Но я смотрю на Зорина, бледного, напряженного, не отрывающего взгляда от тлеющего конца сигареты в пальцах левой руки сжимающей руль и понимаю только одно — что он любит и предан твари, нещадно этим пользующейся. А это ведь частый сценарий у жизни. Снова звонок. Берет трубку и безумно устало отвечает.
— Да… жди. Сейчас приеду. — Отключается, и не глядя на меня, тихо, очень виновато произносит, — Оль, я не знаю, что это сейчас было… И мне вообще не следовало об этом говорить. Прости. Я каждый раз пытаюсь сделать что-то, а выходит…
— Какая-то лажа. — Заканчиваю его цитату, сказанную тогда, в ресторане. Когда я пришла поблагодарить его за браслет. Заканчиваю эту фразу и тянусь на сидении, обвивая его шею руками и притягивая голову к себе.
Поцелуй. Такой щемящий. С примесью горечи из-за его чувства вины. Осторожно, будто боясь сделать что-то не так, обнимает меня за плечи, притягивая к себе, но мешает широкий подлокотник. Чуть отстраняется, но в глаза не смотрит, прячет в сени ресниц что-то, что мне видеть не полагается. Пальцы осторожно оглаживают мои плечи.
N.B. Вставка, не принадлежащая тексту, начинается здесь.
-- ==== Sys2Proof/Machine/Rotor.lean ====
section
/-! DEFINITION. The optics as tables (R366 to R375): slot tables, grants, the state of lines, which positions carry light, to whom the
receive lanes listen, and the fabric event log (R355). -/

namespace Sys2Proof.Machine

/-! ## The fabric event log (R355, R372) -/

/-- Logs a fabric event; a full log drops it and sets OVF. -/
def State.logFabric (s : State) (code peer plane lane line : Nat) : State :=
  let r := fieldsWord [(56, 8, code), (50, 6, peer), (45, 5, plane), (42, 3, lane), (35, 7, line), (0, 35, s.now)]
  let s :=
    if 256 ≤ s.fab.log.length then { s with fab := { s.fab with fevtstat := setFlag s.fab.fevtstat 63 true } }
    else { s with fab := { s.fab with log := s.fab.log ++ [r] } }
  if flag s.fab.fevtstat 62 then s.interrupt 5 else s

/-! ## Slot tables (R370 to R375) -/

/-- The number of an entry among the stored ones. -/
def entryKey (plane slot lane : Nat) : Nat := (plane * 16 + slot) * 8 + lane

/-- An entry of a mode and shift. -/
def slotEntry (mode shift : Nat) : BitVec 16 := BitVec.ofNat 16 (mode * 2 ^ 14 + shift % 64 * 2 ^ 8)

/-- What the profile puts into a position. -/
def Fabric.profileEntry (f : Fabric) (plane slot lane : Nat) : BitVec 16 :=
  if f.profile = 0 then
    let w := (8 * slot + lane + plane) % 64
    slotEntry (if w = 0 then 3 else 1) w
  else if lane < 2 then
    match f.circuits with
    | some c => slotEntry 2 (if lane = 0 then c.1 else c.2).toNat
    | none => slotEntry 3 0
  else
    let n := 6 * slot + (lane - 2)
    if n ≤ 62 then slotEntry 1 (n + 1) else slotEntry 3 0

/-- The entry of a position. -/
def Fabric.entry (f : Fabric) (plane slot lane : Nat) : BitVec 16 :=
  look (f.profileEntry plane slot lane) (entryKey plane slot lane) f.table

/-- The period of the profile in force, in rotor slots. -/
def Fabric.plen (f : Fabric) : Nat := field f.fabctl 32 8

def entryMode (e : BitVec 16) : Nat := e.toNat / 2 ^ 14
def entryShift (e : BitVec 16) : Nat := e.toNat / 2 ^ 8 % 64
def entryReserve (e : BitVec 16) : Bool := e.getLsbD 7
def entryDetour (e : BitVec 16) : Bool := e.getLsbD 6
def entryRelay (e : BitVec 16) : Nat := e.toNat % 64

/-- The entry is one for transmission. -/
def entrySends (e : BitVec 16) : Bool := entryMode e == 1 || entryMode e == 2

/-- The peer that a shift reaches (R368). -/
def State.shiftPeer (s : State) (w : Nat) : Nat := (s.device + w) % 64

/-- A position is idle: its peer is no live member, its shift stands on a lower lane of the plane in the slot, or it is a rotor position of
a circuit's shift (R369, R370, R374). -/
def State.idlePosition (s : State) (plane slot lane : Nat) : Bool :=
  let e := s.fab.entry plane slot lane
  let w := entryShift e
  let same := fun l => let x := s.fab.entry plane slot l; entrySends x && entryShift x == w
  let circuit := match s.fab.circuits with
    | some c => s.fab.profile == 1 && (c.1.toNat == w || c.2.toNat == w)
    | none => false
  !entrySends e || w == 0 || !flag s.fab.podmask (s.shiftPeer w) || (List.range lane).any same || (entryMode e == 1 && circuit)

/-! ## Lines and grants (R366, R367) -/

/-- The number of a line's register: comb A, B or Z. -/
def lineKey (comb w : Nat) : Nat := comb * 64 + w

/-- STATE of a line: 0 LIT, 1 MUTED, 2 RETUNE, 3 FAULT. -/
def Fabric.lineState (f : Fabric) (comb w : Nat) : Nat := field (look 0 (lineKey comb w) f.linestat) 62 2

def State.setLine (s : State) (comb w : Nat) (state : Nat) : State :=
  let k := lineKey comb w
  { s with fab := { s.fab with linestat := put k (setField (look 0 k s.fab.linestat) 62 2 state) s.fab.linestat } }

/-- Lanes that hold a reserve line. -/
def Fabric.holders (f : Fabric) (line : Nat) : List (Nat × Nat) :=
  (f.granted.filter fun g => g.1 == line).map fun g => g.2

/-- The comb that feeds an engine. -/
def combOf (plane : Nat) : Nat := plane / 16

/-- A lane of an engine has a position of a shift on the reserve line. -/
def Fabric.replaced (f : Fabric) (plane lane w : Nat) : Bool :=
  let reserve := fun e => entrySends e && entryShift e == w && entryReserve e
  ((List.range f.plen).any fun t => reserve (f.entry plane t lane)) ||
    f.changes.any fun c => c.plane == plane && c.lane == lane && reserve c.entry

/-- A line's register with its NRES (R372). -/
def State.lineStat (s : State) (k : Nat) : Word :=
  let w := k % 64
  let n :=
    if 128 ≤ k then (s.fab.holders (64 + w)).length
    else ((s.fab.holders (64 + w)).filter fun g => combOf g.1 == k / 64 && s.fab.replaced g.1 g.2 w).length
  setField (look 0 k s.fab.linestat) 0 3 n

/-- The lasers can be lit: EN is 1, and the device is neither in HOLD (R422) nor in RETENTION or OFF (R396). -/
def State.lasersOn (s : State) : Bool :=
  flag s.fab.fabctl 0 && field s.mgmt.bootstat 62 2 != 1 && field s.pwr.pwrstat 45 2 < 2

/-- The lane is lit in a position: on the reserve line under a grant, or on its comb's line (R366, R367). A direct position alone
carries flits to its peer (R370). -/
def State.litPosition (s : State) (plane slot lane : Nat) : Bool :=
  let e := s.fab.entry plane slot lane
  let w := entryShift e
  let lit :=
    if entryReserve e then s.fab.granted.contains (64 + w, plane, lane) && s.fab.lineState 2 w == 0
    else s.fab.lineState (combOf plane) w == 0 && !s.fab.withheld.contains (w, plane, lane)
  s.lasersOn && !s.fab.muted && lit && !entryDetour e && !s.idlePosition plane slot lane

/-- The device to which a receive lane listens in a slot: the lanes mirror the profile, and lane 0 hears the circuit of the member before,
lane 1 that of the member after (R369, R370, R375). -/
def State.listens (s : State) (plane slot lane : Nat) : Option Nat :=
  let e := s.fab.profileEntry plane slot lane
  match entryMode e with
  | 1 => some ((s.device + 64 - entryShift e) % 64)
  | 2 => s.fab.circuits.map fun c => s.shiftPeer (if lane = 0 then c.2 else c.1).toNat
  | _ => none

/-- Some receive lane of a plane listens to a peer in the current slot. -/
def State.hears (s : State) (plane : Nat) (peer : Fin 64) : Bool :=
  (List.range 8).any fun l => s.listens plane s.fab.slot l == some peer.val

/-- The positions of a slot: plane and lane, in order. -/
def slotPositions : List (Nat × Nat) := (List.range 32).flatMap fun k => (List.range 8).map fun l => (k, l)

/-- The lanes of an engine with a position of a shift that is not detoured, in order. -/
def Fabric.lanesOf (f : Fabric) (plane w : Nat) : List Nat :=
  (List.range 8).filter fun l =>
    (List.range f.plen).any fun t => let e := f.entry plane t l; entrySends e && entryShift e == w && !entryDetour e

/-- Some position of a plane reaches a peer directly. -/
def State.litPlane (s : State) (plane peer : Nat) : Bool :=
  (List.range s.fab.plen).any fun t => (List.range 8).any fun l =>
    s.litPosition plane t l && s.shiftPeer (entryShift (s.fab.entry plane t l)) == peer

end Sys2Proof.Machine
end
— Ты знаешь… ты позвони мне, Оль. — Прикрывает глаза, и касается губами моего виска. — Когда сама решишь. Я просто… не смогу. Столько вывалил, сам не знаю зачем. Все вообще должно было быть по другому. Просто не знаю, зачем я так… никому никогда этого не говорил… Не знаю зачем, правда… — Рвано выдыхает и откидывается на сидении, прикрывая глаза. — Позвони мне. Не из жалости. Только не из-за нее, прошу тебя. Просто когда решишь. Я правда не понимаю зачем я так, прости меня пожалуйста…
Потому что твой предел действительно переступлен, Зорин. И ты один стоишь в эпицентре взрыва. Вот зачем. Просто устал до такой степени, что уже кончаются человеческие возможности выносить это все. И я тебя понимаю. Вот почему.
Я мягко отстраняюсь и смотрю в эти глаза, где столько всего намешано и… не знаю как описать то чувство, стягивающее все внутри до боли. Не знаю ему названия. Сострадание? Сопереживание? Жалость? Нет. Что-то странное.
Только хочу, что-то сказать, что, еще сама не знаю, но снова звонок его мобильного. Снова разрыв этого мира, где все так… интуитивно понятно. Пока не вмешиваются извне.